[Stored data]
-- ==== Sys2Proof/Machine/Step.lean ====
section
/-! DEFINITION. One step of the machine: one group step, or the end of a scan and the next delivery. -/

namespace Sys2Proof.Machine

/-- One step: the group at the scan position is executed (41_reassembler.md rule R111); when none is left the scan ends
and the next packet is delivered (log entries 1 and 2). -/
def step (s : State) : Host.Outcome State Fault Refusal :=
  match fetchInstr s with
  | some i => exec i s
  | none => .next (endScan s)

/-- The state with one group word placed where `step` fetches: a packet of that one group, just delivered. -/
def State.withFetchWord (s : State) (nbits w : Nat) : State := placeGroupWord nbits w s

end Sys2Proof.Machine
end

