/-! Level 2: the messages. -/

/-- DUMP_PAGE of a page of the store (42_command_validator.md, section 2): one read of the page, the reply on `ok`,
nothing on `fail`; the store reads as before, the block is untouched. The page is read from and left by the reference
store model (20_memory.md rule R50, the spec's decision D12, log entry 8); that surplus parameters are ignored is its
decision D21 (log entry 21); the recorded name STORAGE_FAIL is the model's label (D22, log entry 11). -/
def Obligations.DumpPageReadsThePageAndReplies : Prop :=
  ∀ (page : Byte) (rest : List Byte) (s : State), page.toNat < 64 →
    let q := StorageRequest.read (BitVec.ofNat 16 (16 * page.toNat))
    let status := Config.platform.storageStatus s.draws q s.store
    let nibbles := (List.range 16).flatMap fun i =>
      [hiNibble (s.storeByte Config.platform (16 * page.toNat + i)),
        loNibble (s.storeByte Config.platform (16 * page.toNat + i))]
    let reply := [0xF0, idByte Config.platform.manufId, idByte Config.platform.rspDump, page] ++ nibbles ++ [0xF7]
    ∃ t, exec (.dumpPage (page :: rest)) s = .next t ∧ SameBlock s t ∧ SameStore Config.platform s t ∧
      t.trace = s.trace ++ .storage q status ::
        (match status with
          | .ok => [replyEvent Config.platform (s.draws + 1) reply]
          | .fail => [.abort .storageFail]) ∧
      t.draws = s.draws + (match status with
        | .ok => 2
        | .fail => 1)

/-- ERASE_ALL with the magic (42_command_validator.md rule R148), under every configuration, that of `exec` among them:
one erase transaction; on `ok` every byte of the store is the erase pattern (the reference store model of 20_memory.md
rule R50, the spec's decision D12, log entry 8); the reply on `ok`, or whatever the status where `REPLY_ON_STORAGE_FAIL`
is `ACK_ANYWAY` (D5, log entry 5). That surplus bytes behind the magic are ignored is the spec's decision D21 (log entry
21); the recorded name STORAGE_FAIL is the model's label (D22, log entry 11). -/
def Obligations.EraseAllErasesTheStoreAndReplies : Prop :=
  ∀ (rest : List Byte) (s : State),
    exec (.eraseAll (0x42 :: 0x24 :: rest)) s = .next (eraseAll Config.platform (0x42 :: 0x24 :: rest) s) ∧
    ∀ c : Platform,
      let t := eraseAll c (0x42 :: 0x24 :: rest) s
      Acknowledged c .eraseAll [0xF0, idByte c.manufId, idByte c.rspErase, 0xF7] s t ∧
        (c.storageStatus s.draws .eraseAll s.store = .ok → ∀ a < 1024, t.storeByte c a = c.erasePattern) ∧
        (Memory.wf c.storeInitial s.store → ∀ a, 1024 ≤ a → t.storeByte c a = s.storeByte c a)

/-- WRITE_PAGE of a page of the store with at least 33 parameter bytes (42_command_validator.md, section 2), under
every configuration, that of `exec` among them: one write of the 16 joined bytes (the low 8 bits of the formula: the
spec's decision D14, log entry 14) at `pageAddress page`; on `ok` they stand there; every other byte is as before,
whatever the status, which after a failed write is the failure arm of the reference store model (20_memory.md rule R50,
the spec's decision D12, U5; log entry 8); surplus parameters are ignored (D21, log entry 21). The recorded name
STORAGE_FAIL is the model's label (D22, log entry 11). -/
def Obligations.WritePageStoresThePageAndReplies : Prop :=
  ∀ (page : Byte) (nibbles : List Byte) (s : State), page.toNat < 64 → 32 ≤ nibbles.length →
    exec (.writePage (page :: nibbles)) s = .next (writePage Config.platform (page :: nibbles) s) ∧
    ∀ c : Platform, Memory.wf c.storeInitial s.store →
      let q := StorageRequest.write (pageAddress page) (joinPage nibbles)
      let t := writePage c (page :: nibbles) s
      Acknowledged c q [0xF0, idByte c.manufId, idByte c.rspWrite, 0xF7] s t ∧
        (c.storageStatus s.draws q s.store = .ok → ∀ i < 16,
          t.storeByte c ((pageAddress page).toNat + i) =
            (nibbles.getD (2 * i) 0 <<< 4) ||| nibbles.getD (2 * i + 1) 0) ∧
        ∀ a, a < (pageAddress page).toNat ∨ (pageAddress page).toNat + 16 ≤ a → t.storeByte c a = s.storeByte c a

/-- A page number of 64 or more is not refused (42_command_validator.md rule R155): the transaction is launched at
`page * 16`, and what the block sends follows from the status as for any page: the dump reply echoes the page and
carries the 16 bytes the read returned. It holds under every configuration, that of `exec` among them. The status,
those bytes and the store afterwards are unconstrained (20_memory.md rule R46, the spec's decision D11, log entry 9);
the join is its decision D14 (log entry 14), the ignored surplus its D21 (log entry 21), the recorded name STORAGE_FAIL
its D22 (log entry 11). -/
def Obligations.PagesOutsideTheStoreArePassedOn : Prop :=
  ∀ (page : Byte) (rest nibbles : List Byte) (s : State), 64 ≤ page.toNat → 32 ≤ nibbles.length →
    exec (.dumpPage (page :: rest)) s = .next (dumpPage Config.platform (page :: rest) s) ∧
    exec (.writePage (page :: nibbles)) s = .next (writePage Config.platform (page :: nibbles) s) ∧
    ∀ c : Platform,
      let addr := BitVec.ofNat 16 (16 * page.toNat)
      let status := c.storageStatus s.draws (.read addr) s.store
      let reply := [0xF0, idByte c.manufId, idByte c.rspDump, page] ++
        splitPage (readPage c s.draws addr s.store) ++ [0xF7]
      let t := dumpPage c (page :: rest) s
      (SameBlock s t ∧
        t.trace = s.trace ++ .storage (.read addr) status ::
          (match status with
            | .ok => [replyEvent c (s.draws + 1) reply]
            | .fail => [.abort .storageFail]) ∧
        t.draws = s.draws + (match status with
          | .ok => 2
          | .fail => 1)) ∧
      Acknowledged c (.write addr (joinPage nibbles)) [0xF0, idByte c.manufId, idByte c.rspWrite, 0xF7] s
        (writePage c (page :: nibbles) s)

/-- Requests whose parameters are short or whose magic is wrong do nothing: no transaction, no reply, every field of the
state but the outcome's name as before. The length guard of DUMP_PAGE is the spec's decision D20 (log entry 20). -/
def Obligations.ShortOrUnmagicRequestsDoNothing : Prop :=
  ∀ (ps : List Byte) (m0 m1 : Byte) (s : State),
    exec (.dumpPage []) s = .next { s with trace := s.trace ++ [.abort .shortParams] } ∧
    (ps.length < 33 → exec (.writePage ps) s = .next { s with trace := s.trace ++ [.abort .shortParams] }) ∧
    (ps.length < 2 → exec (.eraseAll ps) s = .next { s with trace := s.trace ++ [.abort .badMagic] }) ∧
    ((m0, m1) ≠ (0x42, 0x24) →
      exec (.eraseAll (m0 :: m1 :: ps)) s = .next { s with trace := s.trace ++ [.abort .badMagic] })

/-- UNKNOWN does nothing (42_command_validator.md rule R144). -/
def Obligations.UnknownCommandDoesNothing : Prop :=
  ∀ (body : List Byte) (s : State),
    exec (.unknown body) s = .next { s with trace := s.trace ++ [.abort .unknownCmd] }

...

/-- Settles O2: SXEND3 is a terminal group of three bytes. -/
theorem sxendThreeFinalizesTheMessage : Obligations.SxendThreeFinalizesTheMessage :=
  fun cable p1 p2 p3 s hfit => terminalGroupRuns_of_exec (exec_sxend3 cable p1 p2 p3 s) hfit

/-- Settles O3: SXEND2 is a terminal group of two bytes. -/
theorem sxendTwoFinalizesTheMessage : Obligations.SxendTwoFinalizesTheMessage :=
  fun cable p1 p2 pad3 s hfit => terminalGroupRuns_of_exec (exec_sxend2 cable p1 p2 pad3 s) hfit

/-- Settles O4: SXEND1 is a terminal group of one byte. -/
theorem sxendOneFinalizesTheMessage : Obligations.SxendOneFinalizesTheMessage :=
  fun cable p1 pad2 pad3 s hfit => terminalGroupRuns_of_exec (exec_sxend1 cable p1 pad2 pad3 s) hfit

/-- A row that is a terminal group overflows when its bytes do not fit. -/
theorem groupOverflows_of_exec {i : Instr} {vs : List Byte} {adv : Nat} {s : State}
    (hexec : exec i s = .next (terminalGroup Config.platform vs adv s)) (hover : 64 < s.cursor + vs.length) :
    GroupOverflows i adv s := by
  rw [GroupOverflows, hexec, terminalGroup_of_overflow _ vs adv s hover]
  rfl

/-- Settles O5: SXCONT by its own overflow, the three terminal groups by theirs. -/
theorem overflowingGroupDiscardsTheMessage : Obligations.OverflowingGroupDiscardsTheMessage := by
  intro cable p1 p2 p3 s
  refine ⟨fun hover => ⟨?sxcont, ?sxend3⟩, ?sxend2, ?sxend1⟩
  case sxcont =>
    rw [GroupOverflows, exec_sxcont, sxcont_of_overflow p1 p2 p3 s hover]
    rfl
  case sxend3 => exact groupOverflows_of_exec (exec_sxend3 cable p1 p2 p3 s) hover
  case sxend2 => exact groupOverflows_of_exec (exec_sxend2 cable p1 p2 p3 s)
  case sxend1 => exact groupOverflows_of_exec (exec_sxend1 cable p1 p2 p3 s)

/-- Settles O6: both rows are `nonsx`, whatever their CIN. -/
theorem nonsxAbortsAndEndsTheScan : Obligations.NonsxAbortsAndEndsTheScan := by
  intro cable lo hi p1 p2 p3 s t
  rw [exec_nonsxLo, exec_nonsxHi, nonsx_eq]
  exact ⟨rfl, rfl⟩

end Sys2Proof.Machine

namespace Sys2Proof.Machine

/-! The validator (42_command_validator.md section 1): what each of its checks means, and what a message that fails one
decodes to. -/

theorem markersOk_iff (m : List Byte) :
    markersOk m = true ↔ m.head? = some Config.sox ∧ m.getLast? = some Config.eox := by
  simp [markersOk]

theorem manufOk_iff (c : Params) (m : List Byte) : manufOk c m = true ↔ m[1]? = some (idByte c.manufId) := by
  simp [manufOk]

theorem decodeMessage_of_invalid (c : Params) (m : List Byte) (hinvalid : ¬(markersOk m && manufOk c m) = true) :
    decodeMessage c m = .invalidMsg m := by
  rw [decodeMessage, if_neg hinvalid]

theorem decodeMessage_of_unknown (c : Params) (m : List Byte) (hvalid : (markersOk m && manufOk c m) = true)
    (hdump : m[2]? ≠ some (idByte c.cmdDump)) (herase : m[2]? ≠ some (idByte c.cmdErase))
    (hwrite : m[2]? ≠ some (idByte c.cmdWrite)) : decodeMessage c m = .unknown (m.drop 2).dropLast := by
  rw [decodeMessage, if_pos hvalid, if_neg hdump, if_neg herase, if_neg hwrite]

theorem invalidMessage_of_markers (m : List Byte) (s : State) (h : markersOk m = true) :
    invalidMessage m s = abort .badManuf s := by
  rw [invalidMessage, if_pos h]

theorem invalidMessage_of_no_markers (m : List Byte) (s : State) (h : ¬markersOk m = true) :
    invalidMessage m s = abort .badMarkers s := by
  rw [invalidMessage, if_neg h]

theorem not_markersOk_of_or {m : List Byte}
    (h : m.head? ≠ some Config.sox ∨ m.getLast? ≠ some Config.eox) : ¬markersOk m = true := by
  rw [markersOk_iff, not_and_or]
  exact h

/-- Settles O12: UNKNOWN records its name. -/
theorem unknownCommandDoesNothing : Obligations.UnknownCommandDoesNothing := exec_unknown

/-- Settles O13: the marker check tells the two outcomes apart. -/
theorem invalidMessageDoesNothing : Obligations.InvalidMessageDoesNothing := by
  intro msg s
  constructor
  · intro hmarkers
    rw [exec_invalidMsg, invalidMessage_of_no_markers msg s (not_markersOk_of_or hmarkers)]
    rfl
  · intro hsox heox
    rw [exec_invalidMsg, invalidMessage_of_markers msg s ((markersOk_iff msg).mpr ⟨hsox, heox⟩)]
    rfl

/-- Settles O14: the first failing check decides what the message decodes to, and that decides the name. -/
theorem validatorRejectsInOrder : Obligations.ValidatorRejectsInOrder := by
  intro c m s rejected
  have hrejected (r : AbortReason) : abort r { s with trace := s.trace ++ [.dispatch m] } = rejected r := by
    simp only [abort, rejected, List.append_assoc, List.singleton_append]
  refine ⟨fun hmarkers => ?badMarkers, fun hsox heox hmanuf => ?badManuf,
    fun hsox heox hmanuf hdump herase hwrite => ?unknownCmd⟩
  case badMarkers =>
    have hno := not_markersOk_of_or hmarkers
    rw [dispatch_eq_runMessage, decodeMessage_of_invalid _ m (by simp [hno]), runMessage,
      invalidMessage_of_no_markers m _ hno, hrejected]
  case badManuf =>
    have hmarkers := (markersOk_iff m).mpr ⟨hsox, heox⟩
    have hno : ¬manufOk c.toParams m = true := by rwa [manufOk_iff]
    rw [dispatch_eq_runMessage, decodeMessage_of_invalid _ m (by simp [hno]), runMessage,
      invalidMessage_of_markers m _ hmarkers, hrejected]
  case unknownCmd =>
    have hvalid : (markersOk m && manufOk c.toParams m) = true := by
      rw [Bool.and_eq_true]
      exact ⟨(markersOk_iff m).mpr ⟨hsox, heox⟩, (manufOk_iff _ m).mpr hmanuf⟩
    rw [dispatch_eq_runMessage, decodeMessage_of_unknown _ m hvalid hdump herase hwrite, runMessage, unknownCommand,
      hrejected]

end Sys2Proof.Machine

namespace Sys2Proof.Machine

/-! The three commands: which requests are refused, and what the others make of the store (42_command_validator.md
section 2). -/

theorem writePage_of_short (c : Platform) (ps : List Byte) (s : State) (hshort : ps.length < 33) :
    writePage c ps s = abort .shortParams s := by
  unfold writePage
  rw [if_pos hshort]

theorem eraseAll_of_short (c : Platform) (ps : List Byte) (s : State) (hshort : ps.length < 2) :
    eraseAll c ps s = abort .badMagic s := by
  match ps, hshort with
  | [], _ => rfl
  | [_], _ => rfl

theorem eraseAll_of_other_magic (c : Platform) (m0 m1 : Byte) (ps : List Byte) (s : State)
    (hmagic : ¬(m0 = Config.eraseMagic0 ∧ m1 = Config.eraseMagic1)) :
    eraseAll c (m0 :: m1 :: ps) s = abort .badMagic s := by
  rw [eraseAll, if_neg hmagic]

Task to carry out:
If the string "hmanuf" appears in a line of the entries, report the line.

Final answer:
  refine ⟨fun hmarkers => ?badMarkers, fun hsox heox hmanuf => ?badManuf,
    fun hsox heox hmanuf hdump herase hwrite => ?unknownCmd⟩
      exact ⟨(markersOk_iff m).mpr ⟨hsox, heox⟩, (manufOk_iff _ m).mpr hmanuf⟩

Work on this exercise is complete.